In Aronson, the claimant also requested the higher rate of PPD in light of the 1995 amendments. The Board reasoned that because the insurer had yet to process its prior order withdrawing an order affirming the ALJ’s order that increased the claimant’s PPD award, any ruling regarding the applicable rate would be premature. It pointed out that if the claimant subsequently disagreed with the insurer’s action, it could seek a hearing under ORS 656.283(1). This case differs in that the insurer had processed and paid claimant’s PPD in 1994.

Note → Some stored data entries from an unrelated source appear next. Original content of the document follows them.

/-! ## Layers undo each other -/

theorem natCast_zeta_mul_zeta {len b : Nat} (hlen : len ∈ layerLens) (hb : b < 128 / len) :
    (zeta (128 / len + b) * zeta (256 / len - 1 - b) : ZMod 3329) = -1 := by
  rw [← Nat.cast_mul, ← natCast_mod_q, zeta_mul_zeta len hlen b hb]
  rfl

theorem inttLayer_nttLayer {len : Nat} (hlen : len ∈ layerLens) (f : Coeffs) :
    IsMultiple 2 f (inttLayer (nttLayer f len) len) := by
  refine isMultiple_of_lt (forall_butterfly hlen fun b hb t ht => ?_)
  obtain ⟨hlow, hhigh⟩ := nttLayer_butterfly f hlen hb ht
  obtain ⟨hlow', hhigh'⟩ := inttLayer_butterfly (nttLayer f len) hlen hb ht
  rw [hlow', hhigh', hlow, hhigh]
  exact ⟨by ring, by linear_combination -2 * (f.at (2 * len * b + t + len) : ZMod 3329) * natCast_zeta_mul_zeta hlen hb⟩

theorem nttLayer_inttLayer {len : Nat} (hlen : len ∈ layerLens) (f : Coeffs) :
    IsMultiple 2 f (nttLayer (inttLayer f len) len) := by
  refine isMultiple_of_lt (forall_butterfly hlen fun b hb t ht => ?_)
  obtain ⟨hlow, hhigh⟩ := inttLayer_butterfly f hlen hb ht
  obtain ⟨hlow', hhigh'⟩ := nttLayer_butterfly (inttLayer f len) hlen hb ht
  have hroots := natCast_zeta_mul_zeta hlen hb
  rw [hlow', hhigh', hlow, hhigh]
  constructor
  · linear_combination (f.at (2 * len * b + t + len) - f.at (2 * len * b + t) : ZMod 3329) * hroots
  · linear_combination (f.at (2 * len * b + t) - f.at (2 * len * b + t + len) : ZMod 3329) * hroots

/-- Layers of one kind and then, in reverse order, layers of a kind that undoes each up to a factor 2. -/
theorem foldl_reverse_foldl {layer undo : Coeffs → Nat → Coeffs}
    (hlinear : ∀ {c f g}, IsMultiple c f g → ∀ len, IsMultiple c (undo f len) (undo g len)) (lens : List Nat)
    (hundo : ∀ len ∈ lens, ∀ f, IsMultiple 2 f (undo (layer f len) len)) (f : Coeffs) :
    IsMultiple (2 ^ lens.length) f (lens.reverse.foldl undo (lens.foldl layer f)) := by
  induction lens generalizing f with
  | nil => exact fun j => by simp
  | cons len lens ih =>
    rw [List.reverse_cons, List.foldl_append, List.length_cons, pow_succ]
    exact (hundo len List.mem_cons_self f).trans
      (hlinear (ih (fun l hl => hundo l (List.mem_cons_of_mem _ hl)) (layer f len)) len)

/-- The final scale cancels the layers' factors (R208). -/
theorem scale_mul_two_pow : ((3303 : Nat) : ZMod 3329) * 2 ^ 7 = 1 := by decide

theorem nttInv_ntt_isMultiple (f : Coeffs) : IsMultiple 1 f (nttInv (ntt f)) := by
  have hlayers := foldl_reverse_foldl IsMultiple.inttLayer layerLens (fun _ => inttLayer_nttLayer) f
  exact scale_mul_two_pow ▸ hlayers.trans (isMultiple_scale 3303 _)

theorem ntt_nttInv_isMultiple (f : Coeffs) : IsMultiple 1 f (ntt (nttInv f)) := by
  have hlayers := foldl_reverse_foldl IsMultiple.nttLayer layerLens.reverse
    (fun _ hlen => nttLayer_inttLayer (List.mem_reverse.1 hlen)) f
  exact scale_mul_two_pow ▸ hlayers.trans (isMultiple_scale 3303 _).ntt

theorem nttInv_ntt {f : Coeffs} (hf : f.Canonical) : nttInv (ntt f) = f :=
  (nttInv_ntt_isMultiple f).eq hf (nttInv_lt _)

/-- Settles O22: each way round gives 3303 · 2^7 = 1 times the polynomial. -/
theorem transformsAreInverse : Obligations.TransformsAreInverse := fun f hf =>
  ⟨nttInv_ntt hf, (ntt_nttInv_isMultiple f).eq hf (ntt_lt _)⟩

end Sys2Proof.Machine

/-!
PROOF of the statement of 41_poly_ntt.md about base multiplication (R212). Block i of a transformed polynomial is the
polynomial's value at the root of X² = γ_i in Z_q[X]/(X² − γ_i), by one step per layer; BaseMul multiplies in these rings; and
there X^256 = -1, so products of values are values of the negacyclic product.
-/

namespace Sys2Proof.Machine

/-! ## Powers of the roots -/

/-- At a layer, γ_i^(len/2) is the root of the block that the index 2i lies in, where 2i falls into the first half of the
block, and the root's negative where it falls into the second. -/
theorem gamma_pow_half : ∀ len ∈ layerLens, ∀ i < 128,
    (2 * i / len = 2 * (i / len) ∧ gamma i ^ (len / 2) % 3329 = zeta (128 / len + i / len)) ∨
    (2 * i / len = 2 * (i / len) + 1 ∧ (gamma i ^ (len / 2) + zeta (128 / len + i / len)) % 3329 = 0) := by
  decide +kernel

theorem gamma_pow_128 : ∀ i < 128, gamma i ^ 128 % 3329 = 3328 := by decide +kernel

theorem natCast_gamma_pow_128 {i : Nat} (hi : i < 128) : (gamma i : ZMod 3329) ^ 128 = -1 := by
  rw [← Nat.cast_pow, ← natCast_mod_q, gamma_pow_128 i hi]
  rfl

theorem natCast_gamma_pow_half {len i : Nat} (hlen : len ∈ layerLens) (hi : i < 128) :
    (2 * i / len = 2 * (i / len) ∧ (gamma i : ZMod 3329) ^ (len / 2) = zeta (128 / len + i / len)) ∨
    (2 * i / len = 2 * (i / len) + 1 ∧ (gamma i : ZMod 3329) ^ (len / 2) = -zeta (128 / len + i / len)) := by
  obtain ⟨hhalf, hroot⟩ | ⟨hhalf, hroot⟩ := gamma_pow_half len hlen i hi
  · refine .inl ⟨hhalf, ?_⟩
    rw [← hroot, natCast_mod_q, Nat.cast_pow]
  · refine .inr ⟨hhalf, eq_neg_of_add_eq_zero_left ?_⟩
    rw [← Nat.cast_pow, ← Nat.cast_add, ← natCast_mod_q, hroot, Nat.cast_zero]

theorem layerLens_even : ∀ len ∈ layerLens, 2 * (len / 2) = len := by decide

section Value
variable {R : Type*} [CommRing R] [Algebra (ZMod 3329) R]

/-! ## The value of a block -/

/-- The value at x of the polynomial whose coefficients are the n values of f from index s up. -/
def Coeffs.valueFrom (f : Coeffs) (s n : Nat) (x : R) : R := ∑ t ∈ Finset.range n, (f.at (s + t) : ZMod 3329) • x ^ t

/-- The value at x of the block of n values in which the index 2i lies. -/
def Coeffs.blockValue (f : Coeffs) (n i : Nat) (x : R) : R := f.valueFrom (n * (2 * i / n)) n x

theorem Coeffs.valueFrom_two_mul (f : Coeffs) (s len : Nat) (x : R) : f.valueFrom s (2 * len) x =
    ∑ t ∈ Finset.range len, ((f.at (s + t) : ZMod 3329) • x ^ t + (f.at (s + t + len) : ZMod 3329) • (x ^ len * x ^ t)) := by
  rw [Coeffs.valueFrom, two_mul, Finset.sum_range_add, Finset.sum_add_distrib]
  refine congrArg₂ (· + ·) rfl (Finset.sum_congr rfl fun t _ => ?_)
  rw [pow_add, Nat.add_assoc s, Nat.add_comm t]

/-- A layer keeps the value, at a root of X² = γ_i, of the block of the index 2i: the butterfly puts the power x^len of the
root, which is the layer's root up to the sign, in the place of X^len. -/
theorem blockValue_nttLayer {len i : Nat} (hlen : len ∈ layerLens) (hi : i < 128) {x : R}
    (hx : x ^ 2 = algebraMap (ZMod 3329) R (gamma i)) (g : Coeffs) :
    (nttLayer g len).blockValue len i x = g.blockValue (2 * len) i x := by
  have hb : i / len < 128 / len := by
    obtain ⟨hpos, hblocks⟩ := layerLens_blocks len hlen
    rwa [Nat.div_lt_iff_lt_mul hpos, Nat.mul_comm, hblocks]
  have hpow : x ^ len = algebraMap (ZMod 3329) R (gamma i ^ (len / 2)) := by
    rw [map_pow, ← hx, ← pow_mul, layerLens_even len hlen]
  rw [Coeffs.blockValue, Coeffs.blockValue, Nat.mul_div_mul_left _ _ two_pos, Coeffs.valueFrom_two_mul, hpow]
  refine Finset.sum_congr rfl fun t ht => ?_
  obtain ⟨hlow, hhigh⟩ := nttLayer_butterfly g hlen hb (Finset.mem_range.1 ht)
  obtain ⟨hhalf, hroot⟩ | ⟨hhalf, hroot⟩ := natCast_gamma_pow_half hlen hi
  · have hidx : len * (2 * i / len) + t = 2 * len * (i / len) + t := by rw [hhalf]; ring
    rw [hidx, hlow, hroot]
    simp only [Algebra.smul_def, map_add, map_mul]
    ring
  · have hidx : len * (2 * i / len) + t = 2 * len * (i / len) + t + len := by rw [hhalf]; ring
    rw [hidx, hhigh, hroot]
    simp only [Algebra.smul_def, map_sub, map_neg, map_mul]
    ring

/-- Block i of a transformed polynomial is the polynomial's value at the roots of X² = γ_i. -/
theorem blockValue_ntt {i : Nat} (hi : i < 128) {x : R} (hx : x ^ 2 = algebraMap (ZMod 3329) R (gamma i)) (f : Coeffs) :
    (ntt f).blockValue 2 i x = f.valueFrom 0 256 x := by
  have step {len : Nat} (hlen : len ∈ layerLens) (g : Coeffs) := blockValue_nttLayer hlen hi hx g
  have hwhole : 2 * i / 256 = 0 := Nat.div_eq_of_lt (by omega)
  calc (ntt f).blockValue 2 i x = f.blockValue (2 * 128) i x := by
        simp only [ntt, List.foldl]
        rw [step (len := 2) (by decide), step (len := 4) (by decide), step (len := 8) (by decide),
          step (len := 16) (by decide), step (len := 32) (by decide), step (len := 64) (by decide),
          step (len := 128) (by decide)]
    _ = f.valueFrom 0 256 x := by rw [Coeffs.blockValue, hwhole]

/-! ## The negacyclic product -/

/-- The product modulo X^256 + 1 (R212). -/
def negacyclicProduct (f g : Coeffs) : Coeffs := Coeffs.build fun k => (negacyclic f g k).toNat

theorem negacyclicProduct_at (f g : Coeffs) {k : Nat} (hk : k < 256) :
    ((negacyclicProduct f g).at k : Int) = negacyclic f g k := by
  have hnonneg : 0 ≤ negacyclic f g k := Int.emod_nonneg _ (by decide)
  rw [negacyclicProduct, Coeffs.build_at_lt _ hk, Int.toNat_of_nonneg hnonneg]

theorem negacyclicProduct_canonical (f g : Coeffs) : (negacyclicProduct f g).Canonical :=
  Coeffs.build_lt fun k => by
    have h : negacyclic f g k < 3329 := Int.emod_lt_of_pos _ (by decide)
    omega

/-- The sign with which the coefficient product of degree n goes to the coefficient k. -/
def wrapSign (n k : Nat) : ZMod 3329 := if n = k then 1 else if n = k + 256 then -1 else 0

theorem natCast_negacyclicProduct_at (f g : Coeffs) {k : Nat} (hk : k < 256) :
    ((negacyclicProduct f g).at k : ZMod 3329) = ∑ i ∈ Finset.range 256, ∑ j ∈ Finset.range 256,
      wrapSign (i + j) k * ((f.at i : ZMod 3329) * g.at j) := by
  rw [← Int.cast_natCast, negacyclicProduct_at f g hk]
  refine (ZMod.intCast_mod _ 3329).trans ?_
  simp only [Int.cast_sum]
  refine Finset.sum_congr rfl fun i _ => Finset.sum_congr rfl fun j _ => ?_
  rw [wrapSign]
  split_ifs <;> simp

/-- The powers of a root of X^256 = -1, from the first 256 of them. -/
theorem sum_wrapSign_smul_pow {x : R} (hx : x ^ 256 = -1) {n : Nat} (hn : n < 511) :
    ∑ k ∈ Finset.range 256, wrapSign n k • x ^ k = x ^ n := by
  obtain hlow | hhigh := Nat.lt_or_ge n 256
  · have hothers : ∀ k ∈ Finset.range 256, k ≠ n → wrapSign n k • x ^ k = 0 := fun k _ hkn => by
      rw [wrapSign, if_neg hkn.symm, if_neg (by omega), zero_smul]
    rw [Finset.sum_eq_single_of_mem n (Finset.mem_range.2 hlow) hothers, wrapSign, if_pos rfl, one_smul]
  · have hothers : ∀ k ∈ Finset.range 256, k ≠ n - 256 → wrapSign n k • x ^ k = 0 := fun k hk hkn => by
      have := Finset.mem_range.1 hk
      rw [wrapSign, if_neg (by omega), if_neg (by omega), zero_smul]
    rw [Finset.sum_eq_single_of_mem (n - 256) (Finset.mem_range.2 (by omega)) hothers, wrapSign, if_neg (by omega),
      if_pos (by omega), neg_one_smul, neg_eq_neg_one_mul, ← hx, ← pow_add, Nat.add_sub_cancel' hhigh]

theorem valueFrom_negacyclicProduct {x : R} (hx : x ^ 256 = -1) (f g : Coeffs) :
    (negacyclicProduct f g).valueFrom 0 256 x = f.valueFrom 0 256 x * g.valueFrom 0 256 x := by
  simp only [Coeffs.valueFrom, Nat.zero_add]
  calc ∑ k ∈ Finset.range 256, ((negacyclicProduct f g).at k : ZMod 3329) • x ^ k
      = ∑ k ∈ Finset.range 256, ∑ i ∈ Finset.range 256, ∑ j ∈ Finset.range 256,
          ((f.at i : ZMod 3329) * g.at j) • wrapSign (i + j) k • x ^ k := by
        refine Finset.sum_congr rfl fun k hk => ?_
        rw [natCast_negacyclicProduct_at f g (Finset.mem_range.1 hk)]
        simp only [Finset.sum_smul, smul_smul, mul_comm (wrapSign _ _)]
    _ = ∑ i ∈ Finset.range 256, ∑ j ∈ Finset.range 256,
          ((f.at i : ZMod 3329) * g.at j) • ∑ k ∈ Finset.range 256, wrapSign (i + j) k • x ^ k := by
        rw [Finset.sum_comm]
        refine Finset.sum_congr rfl fun i _ => ?_
        rw [Finset.sum_comm]
        simp only [Finset.smul_sum]
    _ = ∑ i ∈ Finset.range 256, ∑ j ∈ Finset.range 256, ((f.at i : ZMod 3329) • x ^ i) * ((g.at j : ZMod 3329) • x ^ j) := by
        refine Finset.sum_congr rfl fun i hi => Finset.sum_congr rfl fun j hj => ?_
        have hi256 := Finset.mem_range.1 hi
        have hj256 := Finset.mem_range.1 hj
        rw [sum_wrapSign_smul_pow hx (by omega), smul_mul_smul_comm, pow_add]
    _ = _ := (Finset.sum_mul_sum _ _ _ _).symm

end Value

/-! ## Blocks as elements of Z_q[X]/(X² − γ_i) -/

/-- Z_q[X]/(X² − γ_i). -/
abbrev BlockRing (i : Nat) : Type := QuadraticAlgebra (ZMod 3329) (gamma i) 0

/-- The root of X² = γ_i. -/
def blockRoot (i : Nat) : BlockRing i := ⟨0, 1⟩

theorem blockRoot_sq (i : Nat) : blockRoot i ^ 2 = algebraMap (ZMod 3329) (BlockRing i) (gamma i) := by
  ext <;> simp [blockRoot, pow_two]

theorem blockRoot_pow_256 {i : Nat} (hi : i < 128) : blockRoot i ^ 256 = -1 := by
  have hpow : blockRoot i ^ 256 = (blockRoot i ^ 2) ^ 128 := by rw [← pow_mul]
  rw [hpow, blockRoot_sq, ← map_pow, natCast_gamma_pow_128 hi, map_neg, map_one]

theorem blockValue_blockRoot (f : Coeffs) (i : Nat) :
    f.blockValue 2 i (blockRoot i) = (⟨f.at (2 * i), f.at (2 * i + 1)⟩ : BlockRing i) := by
  rw [Coeffs.blockValue, Coeffs.valueFrom, Nat.mul_div_cancel_left _ two_pos]
  ext <;> simp [Finset.sum_range_succ, blockRoot, QuadraticAlgebra.re_one, QuadraticAlgebra.im_one]

/-- BaseMul multiplies block i in Z_q[X]/(X² − γ_i) (R210). -/
theorem blockValue_baseMul (a b : Coeffs) {i : Nat} (hi : i < 128) : (baseMul a b).blockValue 2 i (blockRoot i) =
    a.blockValue 2 i (blockRoot i) * b.blockValue 2 i (blockRoot i) := by
  simp only [blockValue_blockRoot, baseMul_at_even a b hi, baseMul_at_odd a b hi, natCast_mod_q]
  ext
  · simp only [QuadraticAlgebra.re_mul, Nat.cast_add, Nat.cast_mul]
    ring
  · simp only [QuadraticAlgebra.im_mul, Nat.cast_add, Nat.cast_mul, zero_mul, add_zero]

theorem Coeffs.eq_of_blockValue {a b : Coeffs} (ha : a.Canonical) (hb : b.Canonical)
    (h : ∀ i < 128, a.blockValue 2 i (blockRoot i) = b.blockValue 2 i (blockRoot i)) : a = b := by
  refine Coeffs.eq_of_natCast ha hb fun j hj => ?_
  have hblock := h (j / 2) (by omega)
  rw [blockValue_blockRoot, blockValue_blockRoot, QuadraticAlgebra.mk.injEq] at hblock
  obtain heven | hodd := Nat.mod_two_eq_zero_or_one j
  · have hj2 : 2 * (j / 2) = j := by omega
    exact hj2 ▸ hblock.1
  · have hj2 : 2 * (j / 2) + 1 = j := by omega
    exact hj2 ▸ hblock.2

 ORS 656.214(2) provides, in part:
“When permanent partial disability results from an injury, the criteria for the rating of disability shall be the permanent loss of use or function of the injured member due to the industrial injury. The worker shall receive $347.51 for each degree stated against such disability * *

 A “ ‘claim’ means a written request for compensation from a subject worker or someone on the worker’s behalf, or any compensable injury of which a subject employer has notice or knowledge.” ORS 656.005(6). “ ‘Compensation’ includes all benefits, including medical services, provided for a compensable injury to subject worker or the worker’s beneficiaries by an insurer or self-insured employer pursuant to this chapter.” ORS 656.005(8).

 As the Supreme Court has recognized in a different context, “[A Board] order which addresses two separate aspects of the same claim * * * may finally determine one issue but not the other.” Price v. SAIF, 296 Or 311, 316, 675 P2d 479 (1984). Subsection 5(a) is a reflection of the legislature’s intent to create a similar concept for purposes of the retroactivity of the 1995 amendments.

 ORS 656.295(8) provides, in part:
“An order of the board is final unless within 30 days after the date of mailing of copies of such order to the parties, one of the parties appeals to the Court of Appeals for judicial review pursuant to ORS 656.298.”

 The need for a policy of finality is illustrated by the facts in this case involving a claim commenced in 1990, PPD compensation ordered and paid in 1994 and a request for increased compensation pending in 1998 (because of the fortuity of the 1995 amendments). On these facts, it is difficult to believe that the legislature would not have intended the 1994 PPD award to be final in light of the language of subsection 5(a).